Here at TNT, we care that all of our customers have a good understanding of the different types of boats to make the best decision when purchasing the boat of their dreams. Our sales department team is more than trained to assist you with your boat and engine needs. You are one call away from discovering the world of speed! Continue reading to learn everything you need to know about fast boats!
Speed on the water is a rush like no other, and if by chance it captures your imagination you’ll likely spend the rest of your powerboating days chasing it. Not everyone who enters the boating world discovers his or her inner speed gene. But for those who do, it quickly becomes a passion—and likely a lifelong one.
Here’s the good news for would be go-fast powerboat owners: You’ll know immediately whether you love or hate the sensation of speed on the water—and all the challenges and responsibilities that come with it. As the water rushes by and the shoreline blurs, you’ll either be thrilled or terrified. There’s nothing in-between.
But assuming you end up on the “love” side of the equation, there are more than a few things that you, as a novice getting into go-fast boating, need to know. What follows is a quick, though by no means comprehensive, question-and-answer guide. It won’t provide everything you need to know, for the education of a powerboat owner, especially in the high-performance realm, never stops. But it will help you understand some of the basics.
Different Types of Go-Fast Boats
Go-fast boats essentially break into two hull categories:
- V-bottom (mono hull)
- Catamaran (twin smaller “sponson” hulls with a “tunnel” between them)
Picture “one of those Cigarette boats” and you have a classic V-bottom. Though most are powered by inboard stern-drive engines, a few are offered with outboard-engine power. Their lengths range from 20 to more than 50 feet. Most often, they have single or dual engines. They range from bare bones, meaning a steering wheel, a throttle and two gauges (speedometer and tachometer), to plush with multiple GPS units, front and rear video cameras, FLIR systems, monster stereos, plus cabins and more.

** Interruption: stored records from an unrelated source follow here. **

-- ==== Sys2Proof/Laws/KeepsFirmwareCmds.lean ====
section
/-! SUPPORT. What the operations of Machine/FirmwareCmds keep (Laws/Keeps). -/

namespace Sys2Proof.Machine

theorem cmdFwDownload_keeps {r : State} : ∀ c (s : State), Keeps r s → Keeps r (cmdFwDownload c s).1 := by
  intro c s h0
  unfold cmdFwDownload
  try dsimp only
  repeat' first
    | with_reducible assumption | with_reducible apply guarded_keeps | with_reducible apply ordered_keeps
    | with_reducible apply withData_keeps | with_reducible apply Keeps.modEngines
    | with_reducible apply State.trimHots_keeps | with_reducible exact EngKeeps.refl _ | (intro _) | split
    | with_reducible refine EngKeeps.upd ?_ rfl rfl rfl | with_reducible refine Keeps.upd ?_ rfl rfl

theorem cmdFwCommit_keeps {r : State} : ∀ c (s : State), Keeps r s → Keeps r (cmdFwCommit c s).1 := by
  intro c s h0
  unfold cmdFwCommit
  try dsimp only
  repeat' first
    | with_reducible assumption | with_reducible apply guarded_keeps | with_reducible apply ordered_keeps
    | with_reducible apply Keeps.modEng | with_reducible apply State.fwJournal_keeps | with_reducible apply Keeps.foldl
    | with_reducible apply Keeps.foldlSnd | with_reducible apply Keeps.foldlFst | with_reducible apply EngKeeps.foldl
    | with_reducible exact EngKeeps.refl _ | (intro _) | split | with_reducible refine EngKeeps.upd ?_ rfl rfl rfl
    | with_reducible refine Keeps.upd ?_ rfl rfl

theorem cmdFwActivate_keeps {r : State} : ∀ c (s : State), Keeps r s → Keeps r (cmdFwActivate c s).1 := by
  intro c s h0
  unfold cmdFwActivate
  try dsimp only
  repeat' first
    | with_reducible assumption | with_reducible apply guarded_keeps | with_reducible apply ordered_keeps
    | with_reducible apply State.leave_keeps | with_reducible apply State.resetEngineNow_keeps
    | with_reducible apply State.fwJournal_keeps | with_reducible exact EngKeeps.refl _ | (intro _) | split
    | with_reducible refine EngKeeps.upd ?_ rfl rfl rfl | with_reducible refine Keeps.upd ?_ rfl rfl

theorem cmdFwQuery_keeps {r : State} : ∀ c (s : State), Keeps r s → Keeps r (cmdFwQuery c s).1 := by
  intro c s h0
  unfold cmdFwQuery
  try dsimp only
  repeat' first
    | with_reducible assumption | with_reducible apply guarded_keeps | with_reducible exact EngKeeps.refl _ | (intro _)
    | split

end Sys2Proof.Machine
end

Sticking with the Cigarette mental image, a traditional V-bottom sportboat has a closed deck and a cockpit behind it. Today’s fastest V-bottom sportboats top out at more than 150 MPH.
More popular these days, however, are V-bottom-based “center consoles” with open-cockpit layouts with bolster seats and lounges from bow to stern and tiny-to-generous cabins inside the consoles. Most high-performance center-consoles are powered by two to four outboards. Top speeds range from 60 to 85 MPH.

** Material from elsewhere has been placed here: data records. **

-- ==== Sys2Proof/Laws/KeepsFaultRows.lean ====
section
/-! SUPPORT. What the operations of Machine/FaultRows keep (Laws/Keeps). -/

namespace Sys2Proof.Machine

theorem State.poolError_keeps {r : State} : ∀ (s : State) e a, Keeps r s → Keeps r (State.poolError s e a) := by
  intro s e a h0
  unfold State.poolError
  try dsimp only
  repeat' first
    | with_reducible assumption | with_reducible apply State.failEpoch_keeps | with_reducible apply Keeps.modPart
    | with_reducible apply Keeps.foldl | with_reducible apply Keeps.foldlSnd | with_reducible apply Keeps.foldlFst
    | with_reducible apply EngKeeps.foldl | with_reducible exact EngKeeps.refl _ | (intro _) | split
    | with_reducible refine EngKeeps.upd ?_ rfl rfl rfl | with_reducible refine Keeps.upd ?_ rfl rfl

theorem State.stageError_keeps {r : State} : ∀ (s : State) e, Keeps r s → Keeps r (State.stageError s e) := by
  intro s e h0
  unfold State.stageError
  try dsimp only
  repeat' first
    | with_reducible assumption | with_reducible apply State.onChannel_keeps
    | with_reducible apply State.failEpoch_keeps | with_reducible apply Keeps.foldl
    | with_reducible apply Keeps.foldlSnd | with_reducible apply Keeps.foldlFst | with_reducible apply EngKeeps.foldl
    | with_reducible exact EngKeeps.refl _ | (intro _) | with_reducible refine Keeps.ofSnd ?_ (by assumption)
    | with_reducible refine Keeps.ofFst ?_ (by assumption) | split

theorem State.msixRejected_keeps {r : State} : ∀ (s : State) e part, Keeps r s → Keeps r (State.msixRejected s e part) := by
  intro s e part h0
  unfold State.msixRejected
  try dsimp only
  repeat' first
    | with_reducible assumption | with_reducible apply Keeps.draw | with_reducible apply State.aerError_keeps
    | with_reducible apply Keeps.foldl | with_reducible apply Keeps.foldlSnd | with_reducible apply Keeps.foldlFst
    | with_reducible apply EngKeeps.foldl | with_reducible exact EngKeeps.refl _ | (intro _)
    | with_reducible refine Keeps.ofSnd ?_ (by assumption) | with_reducible refine Keeps.ofFst ?_ (by assumption)
    | split | with_reducible refine EngKeeps.upd ?_ rfl rfl rfl | with_reducible refine Keeps.upd ?_ rfl rfl

theorem State.consequence_keeps {r : State} : ∀ (s : State) e d, Keeps r s → Keeps r (State.consequence s e d) := by
  intro s e d h0
  unfold State.consequence
  try dsimp only
  repeat' first
    | with_reducible assumption | with_reducible apply State.poolError_keeps
    | with_reducible apply State.stageError_keeps | with_reducible apply Keeps.modEng
    | with_reducible apply Engine.modPort_keeps | with_reducible apply State.msixRejected_keeps
    | with_reducible exact EngKeeps.refl _ | (intro _) | with_reducible refine Keeps.ofSnd ?_ (by assumption)
    | with_reducible refine Keeps.ofFst ?_ (by assumption) | split | with_reducible refine EngKeeps.upd ?_ rfl rfl rfl
    | with_reducible refine Keeps.upd ?_ rfl rfl

theorem State.countUe_keeps {r : State} : ∀ (s : State) e d, Keeps r s → Keeps r (State.countUe s e d) := by
  intro s e d h0
  unfold State.countUe
  try dsimp only
  repeat' first
    | with_reducible assumption | with_reducible apply Keeps.modEng | with_reducible apply State.detect_keeps
    | with_reducible exact EngKeeps.refl _ | (intro _) | split | with_reducible refine EngKeeps.upd ?_ rfl rfl rfl
    | with_reducible refine Keeps.upd ?_ rfl rfl

theorem execFaultDetect_keeps {r : State} : ∀ e f (s : State), Keeps r s → ∀ z, execFaultDetect e f s = .next z →
    Keeps r z := by
  intro e f s h0 u hu
  unfold execFaultDetect at hu
  repeat' first | (injection hu with hu; subst hu) | split at hu
  all_goals try dsimp only
  repeat' first
    | with_reducible assumption | with_reducible apply State.consequence_keeps
    | with_reducible apply State.detect_keeps | with_reducible apply State.countUe_keeps
    | with_reducible apply State.pruneQueues_keeps | with_reducible apply State.kickReshards_keeps
    | with_reducible exact EngKeeps.refl _ | (intro _) | split

theorem State.rebuildRow_keeps {r : State} : ∀ (s : State) e u0 ch, Keeps r s → Keeps r (State.rebuildRow s e u0 ch) := by
  intro s e u0 ch h0
  unfold State.rebuildRow
  try dsimp only
  repeat' first
    | with_reducible assumption | with_reducible apply Keeps.modEng
    | refine State.replaceRow_keeps _ _ _ _ _ ?_ _ (by with_reducible assumption)
    | with_reducible apply State.putPool_keeps | with_reducible apply Keeps.foldl | with_reducible apply Keeps.foldlSnd
    | with_reducible apply Keeps.foldlFst | with_reducible apply EngKeeps.foldl | with_reducible exact EngKeeps.refl _
    | (intro _) | with_reducible refine Keeps.ofSnd ?_ (by assumption)
    | with_reducible refine Keeps.ofFst ?_ (by assumption) | split | with_reducible refine EngKeeps.upd ?_ rfl rfl rfl
    | with_reducible refine Keeps.upd ?_ rfl rfl

theorem execDdrChannelRebuild_keeps {r : State} : ∀ e ch (s : State), Keeps r s →
    ∀ z, execDdrChannelRebuild e ch s = .next z → Keeps r z := by
  intro e ch s h0 u hu
  unfold execDdrChannelRebuild at hu
  repeat' first | (injection hu with hu; subst hu) | split at hu
  all_goals try dsimp only
  repeat' first
    | with_reducible assumption | with_reducible apply Keeps.endCampaign | with_reducible apply State.rebuildRow_keeps
    | with_reducible apply State.faultLog_keeps | with_reducible apply Keeps.foldl
    | with_reducible apply Keeps.foldlSnd | with_reducible apply Keeps.foldlFst | with_reducible apply EngKeeps.foldl
    | with_reducible exact EngKeeps.refl _ | (intro _) | split

theorem execSpareGroupSwitch_keeps {r : State} : ∀ e peer (s : State), Keeps r s →
    ∀ z, execSpareGroupSwitch e peer s = .next z → Keeps r z := by
  intro e peer s h0 u hu
  unfold execSpareGroupSwitch at hu
  repeat' first | (injection hu with hu; subst hu) | split at hu
  all_goals try dsimp only
  repeat' first
    | with_reducible assumption | with_reducible apply Keeps.modEng | with_reducible exact EngKeeps.refl _ | (intro _)
    | split | with_reducible refine EngKeeps.upd ?_ rfl rfl rfl | with_reducible refine Keeps.upd ?_ rfl rfl

theorem execFaultClear_keeps {r : State} : ∀ e blk bits (s : State), Keeps r s →
    ∀ z, execFaultClear e blk bits s = .next z → Keeps r z := by
  intro e blk bits s h0 u hu
  unfold execFaultClear at hu
  repeat' first | (injection hu with hu; subst hu) | split at hu
  all_goals try dsimp only
  repeat' first
    | with_reducible assumption | with_reducible apply State.clearFaults_keeps | with_reducible exact EngKeeps.refl _
    | (intro _) | split

theorem execFaultInject_keeps {r : State} : ∀ e blk bits (s : State), Keeps r s →
    ∀ z, execFaultInject e blk bits s = .next z → Keeps r z := by
  intro e blk bits s h0 u hu
  unfold execFaultInject at hu
  repeat' first | (injection hu with hu; subst hu) | split at hu
  all_goals try dsimp only
  repeat' first
    | with_reducible assumption | with_reducible apply State.injectFaults_keeps | with_reducible exact EngKeeps.refl _
    | (intro _) | split

theorem execFltLock_keeps {r : State} : ∀ e blk (s : State), Keeps r s → ∀ z, execFltLock e blk s = .next z →
    Keeps r z := by
  intro e blk s h0 u hu
  unfold execFltLock at hu
  repeat' first | (injection hu with hu; subst hu) | split at hu
  all_goals try dsimp only
  repeat' first
    | with_reducible assumption | with_reducible apply State.modFlt_keeps | with_reducible exact EngKeeps.refl _
    | (intro _) | split | with_reducible refine EngKeeps.upd ?_ rfl rfl rfl
    | with_reducible refine Keeps.upd ?_ rfl rfl

theorem execCycleCheck_keeps {r : State} : ∀ e found (s : State), Keeps r s → ∀ z, execCycleCheck e found s = .next z →
    Keeps r z := by
  intro e found s h0 u hu
  unfold execCycleCheck at hu
  repeat' first | (injection hu with hu; subst hu) | split at hu
  all_goals try dsimp only
  repeat' first
    | with_reducible assumption | with_reducible apply State.detect_keeps | with_reducible apply Keeps.foldl
    | with_reducible apply Keeps.foldlSnd | with_reducible apply Keeps.foldlFst | with_reducible apply EngKeeps.foldl
    | with_reducible exact EngKeeps.refl _ | (intro _) | with_reducible refine Keeps.ofSnd ?_ (by assumption)
    | with_reducible refine Keeps.ofFst ?_ (by assumption) | split | with_reducible refine EngKeeps.upd ?_ rfl rfl rfl
    | with_reducible refine Keeps.upd ?_ rfl rfl

end Sys2Proof.Machine
end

Today’s most popular go-fast catamarans range from 28 to 52 feet. Powered by twin inboard engines up to 1,750-HP, they can reach 180 MPH and beyond. Once again, it goes without saying—but still needs to be said—that boats in this rather extreme category take years of experience to learn to handle safely.

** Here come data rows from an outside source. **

theorem execProvisionalTimeout_keeps {r : State} : ∀ e (s : State), Keeps r s →
    ∀ z, execProvisionalTimeout e s = .next z → Keeps r z := by
  intro e s h0 u hu
  unfold execProvisionalTimeout at hu
  repeat' first | (injection hu with hu; subst hu) | split at hu
  all_goals try dsimp only
  repeat' first
    | with_reducible assumption | refine ProgRun.run_keeps _ _ ?_ _ (by with_reducible assumption)
    | with_reducible apply Keeps.modEng | with_reducible apply State.resetEngineNow_keeps
    | with_reducible apply State.fwJournal_keeps | with_reducible exact EngKeeps.refl _ | (intro _) | split
    | with_reducible refine EngKeeps.upd ?_ rfl rfl rfl | with_reducible refine Keeps.upd ?_ rfl rfl

theorem execRecoveryDownload_keeps {r : State} : ∀ e image (s : State), Keeps r s →
    ∀ z, execRecoveryDownload e image s = .next z → Keeps r z := by
  intro e image s h0 u hu
  unfold execRecoveryDownload at hu
  injection hu with hu
  subst hu
  split
  · exact State.resetEngineNow_keeps _ _ _ (h0.setEng ((EngKeeps.refl _).same rfl rfl rfl rfl rfl rfl))
  · exact h0

theorem execLocateRequest_keeps {r : State} : ∀ e (s : State), Keeps r s → ∀ z, execLocateRequest e s = .next z →
    Keeps r z := by
  intro e s h0 u hu
  unfold execLocateRequest at hu
  repeat' first | (injection hu with hu; subst hu) | split at hu
  all_goals try dsimp only
  repeat' first
    | with_reducible assumption | with_reducible apply Keeps.modEng | with_reducible exact EngKeeps.refl _ | (intro _)
    | split | with_reducible refine EngKeeps.upd ?_ rfl rfl rfl | with_reducible refine Keeps.upd ?_ rfl rfl

end Sys2Proof.Machine
end

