/-! ### Replacing one partition leaves every other field alone -/

@[simp] theorem State.setPart_pending (s : State) (p : PartId) (x : Partition) : (s.setPart p x).pending = s.pending := rfl
@[simp] theorem State.setPart_now (s : State) (p : PartId) (x : Partition) : (s.setPart p x).now = s.now := rfl
@[simp] theorem State.setPart_freeCount (s : State) (p : PartId) (x : Partition) : (s.setPart p x).freeCount = s.freeCount := rfl
@[simp] theorem State.setPart_lockOrder (s : State) (p : PartId) (x : Partition) : (s.setPart p x).lockOrder = s.lockOrder := rfl
@[simp] theorem State.setPart_delivered (s : State) (p : PartId) (x : Partition) : (s.setPart p x).delivered = s.delivered := rfl
@[simp] theorem State.setPart_outbox (s : State) (p : PartId) (x : Partition) : (s.setPart p x).outbox = s.outbox := rfl
@[simp] theorem State.setPart_plant (s : State) (p : PartId) (x : Partition) : (s.setPart p x).plant = s.plant := rfl
@[simp] theorem State.setPart_membership (s : State) (p : PartId) (x : Partition) : (s.setPart p x).membership = s.membership := rfl
@[simp] theorem State.setPart_record (s : State) (p : PartId) (x : Partition) : (s.setPart p x).record = s.record := rfl
@[simp] theorem State.setPart_adoption (s : State) (p : PartId) (x : Partition) : (s.setPart p x).adoption = s.adoption := rfl
@[simp] theorem State.setPart_tide (s : State) (p : PartId) (x : Partition) : (s.setPart p x).tide = s.tide := rfl
@[simp] theorem State.setPart_campaigns (s : State) (p : PartId) (x : Partition) : (s.setPart p x).campaigns = s.campaigns := rfl
@[simp] theorem State.setPart_timeSrc (s : State) (p : PartId) (x : Partition) : (s.setPart p x).timeSrc = s.timeSrc := rfl
@[simp] theorem State.setPart_cap (s : State) (p : PartId) (x : Partition) : (s.setPart p x).cap = s.cap := rfl
@[simp] theorem State.setPart_store (s : State) (p : PartId) (x : Partition) : (s.setPart p x).store = s.store := rfl
@[simp] theorem State.setPart_sanitise (s : State) (p : PartId) (x : Partition) : (s.setPart p x).sanitise = s.sanitise := rfl
@[simp] theorem State.setPart_sanitiseFailed (s : State) (p : PartId) (x : Partition) : (s.setPart p x).sanitiseFailed = s.sanitiseFailed := rfl
@[simp] theorem State.setPart_shutdown (s : State) (p : PartId) (x : Partition) : (s.setPart p x).shutdown = s.shutdown := rfl
@[simp] theorem State.setPart_features (s : State) (p : PartId) (x : Partition) : (s.setPart p x).features = s.features := rfl
@[simp] theorem State.setPart_redfishLog (s : State) (p : PartId) (x : Partition) : (s.setPart p x).redfishLog = s.redfishLog := rfl
@[simp] theorem State.setPart_engines (s : State) (p : PartId) (x : Partition) : (s.setPart p x).engines = s.engines := rfl

/-! ### Updating one partition leaves every other field alone -/

@[simp] theorem State.modPart_pending (s : State) (p : PartId) (f : Partition → Partition) : (s.modPart p f).pending = s.pending := rfl
@[simp] theorem State.modPart_now (s : State) (p : PartId) (f : Partition → Partition) : (s.modPart p f).now = s.now := rfl
@[simp] theorem State.modPart_freeCount (s : State) (p : PartId) (f : Partition → Partition) : (s.modPart p f).freeCount = s.freeCount := rfl
@[simp] theorem State.modPart_lockOrder (s : State) (p : PartId) (f : Partition → Partition) : (s.modPart p f).lockOrder = s.lockOrder := rfl
@[simp] theorem State.modPart_delivered (s : State) (p : PartId) (f : Partition → Partition) : (s.modPart p f).delivered = s.delivered := rfl
@[simp] theorem State.modPart_outbox (s : State) (p : PartId) (f : Partition → Partition) : (s.modPart p f).outbox = s.outbox := rfl
@[simp] theorem State.modPart_plant (s : State) (p : PartId) (f : Partition → Partition) : (s.modPart p f).plant = s.plant := rfl
@[simp] theorem State.modPart_membership (s : State) (p : PartId) (f : Partition → Partition) : (s.modPart p f).membership = s.membership := rfl
@[simp] theorem State.modPart_record (s : State) (p : PartId) (f : Partition → Partition) : (s.modPart p f).record = s.record := rfl
@[simp] theorem State.modPart_adoption (s : State) (p : PartId) (f : Partition → Partition) : (s.modPart p f).adoption = s.adoption := rfl
@[simp] theorem State.modPart_tide (s : State) (p : PartId) (f : Partition → Partition) : (s.modPart p f).tide = s.tide := rfl
@[simp] theorem State.modPart_campaigns (s : State) (p : PartId) (f : Partition → Partition) : (s.modPart p f).campaigns = s.campaigns := rfl
@[simp] theorem State.modPart_timeSrc (s : State) (p : PartId) (f : Partition → Partition) : (s.modPart p f).timeSrc = s.timeSrc := rfl
@[simp] theorem State.modPart_cap (s : State) (p : PartId) (f : Partition → Partition) : (s.modPart p f).cap = s.cap := rfl
@[simp] theorem State.modPart_store (s : State) (p : PartId) (f : Partition → Partition) : (s.modPart p f).store = s.store := rfl
@[simp] theorem State.modPart_sanitise (s : State) (p : PartId) (f : Partition → Partition) : (s.modPart p f).sanitise = s.sanitise := rfl
@[simp] theorem State.modPart_sanitiseFailed (s : State) (p : PartId) (f : Partition → Partition) : (s.modPart p f).sanitiseFailed = s.sanitiseFailed := rfl
@[simp] theorem State.modPart_shutdown (s : State) (p : PartId) (f : Partition → Partition) : (s.modPart p f).shutdown = s.shutdown := rfl
@[simp] theorem State.modPart_features (s : State) (p : PartId) (f : Partition → Partition) : (s.modPart p f).features = s.features := rfl
@[simp] theorem State.modPart_redfishLog (s : State) (p : PartId) (f : Partition → Partition) : (s.modPart p f).redfishLog = s.redfishLog := rfl
@[simp] theorem State.modPart_engines (s : State) (p : PartId) (f : Partition → Partition) : (s.modPart p f).engines = s.engines := rfl

/-! ### Updating a partition's entry of the record leaves every other field alone -/

@[simp] theorem State.modCfg_pending (s : State) (p : PartId) (f : PartCfg → PartCfg) : (s.modCfg p f).pending = s.pending := rfl
@[simp] theorem State.modCfg_now (s : State) (p : PartId) (f : PartCfg → PartCfg) : (s.modCfg p f).now = s.now := rfl
@[simp] theorem State.modCfg_freeCount (s : State) (p : PartId) (f : PartCfg → PartCfg) : (s.modCfg p f).freeCount = s.freeCount := rfl
@[simp] theorem State.modCfg_lockOrder (s : State) (p : PartId) (f : PartCfg → PartCfg) : (s.modCfg p f).lockOrder = s.lockOrder := rfl
@[simp] theorem State.modCfg_delivered (s : State) (p : PartId) (f : PartCfg → PartCfg) : (s.modCfg p f).delivered = s.delivered := rfl
@[simp] theorem State.modCfg_outbox (s : State) (p : PartId) (f : PartCfg → PartCfg) : (s.modCfg p f).outbox = s.outbox := rfl
@[simp] theorem State.modCfg_plant (s : State) (p : PartId) (f : PartCfg → PartCfg) : (s.modCfg p f).plant = s.plant := rfl
@[simp] theorem State.modCfg_membership (s : State) (p : PartId) (f : PartCfg → PartCfg) : (s.modCfg p f).membership = s.membership := rfl
@[simp] theorem State.modCfg_adoption (s : State) (p : PartId) (f : PartCfg → PartCfg) : (s.modCfg p f).adoption = s.adoption := rfl
@[simp] theorem State.modCfg_tide (s : State) (p : PartId) (f : PartCfg → PartCfg) : (s.modCfg p f).tide = s.tide := rfl
@[simp] theorem State.modCfg_campaigns (s : State) (p : PartId) (f : PartCfg → PartCfg) : (s.modCfg p f).campaigns = s.campaigns := rfl
@[simp] theorem State.modCfg_timeSrc (s : State) (p : PartId) (f : PartCfg → PartCfg) : (s.modCfg p f).timeSrc = s.timeSrc := rfl
@[simp] theorem State.modCfg_cap (s : State) (p : PartId) (f : PartCfg → PartCfg) : (s.modCfg p f).cap = s.cap := rfl
@[simp] theorem State.modCfg_store (s : State) (p : PartId) (f : PartCfg → PartCfg) : (s.modCfg p f).store = s.store := rfl
@[simp] theorem State.modCfg_sanitise (s : State) (p : PartId) (f : PartCfg → PartCfg) : (s.modCfg p f).sanitise = s.sanitise := rfl
@[simp] theorem State.modCfg_sanitiseFailed (s : State) (p : PartId) (f : PartCfg → PartCfg) : (s.modCfg p f).sanitiseFailed = s.sanitiseFailed := rfl
@[simp] theorem State.modCfg_shutdown (s : State) (p : PartId) (f : PartCfg → PartCfg) : (s.modCfg p f).shutdown = s.shutdown := rfl
@[simp] theorem State.modCfg_features (s : State) (p : PartId) (f : PartCfg → PartCfg) : (s.modCfg p f).features = s.features := rfl
@[simp] theorem State.modCfg_redfishLog (s : State) (p : PartId) (f : PartCfg → PartCfg) : (s.modCfg p f).redfishLog = s.redfishLog := rfl
@[simp] theorem State.modCfg_engines (s : State) (p : PartId) (f : PartCfg → PartCfg) : (s.modCfg p f).engines = s.engines := rfl
@[simp] theorem State.modCfg_parts (s : State) (p : PartId) (f : PartCfg → PartCfg) : (s.modCfg p f).parts = s.parts := rfl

A sport catamaran, meaning outboard-engine-powered cats from 28 to 38 feet long, are the hottest things in the go-fast boat segment these days. Equipped with twin outboard racing-style engines, the fastest top out at 130 MPH. Thanks to the outstanding reliability built into today’s outboards and overall ease of use as compared to their larger, higher-maintenance stern-drive counterparts, sport cat popularity has exploded in the last five years.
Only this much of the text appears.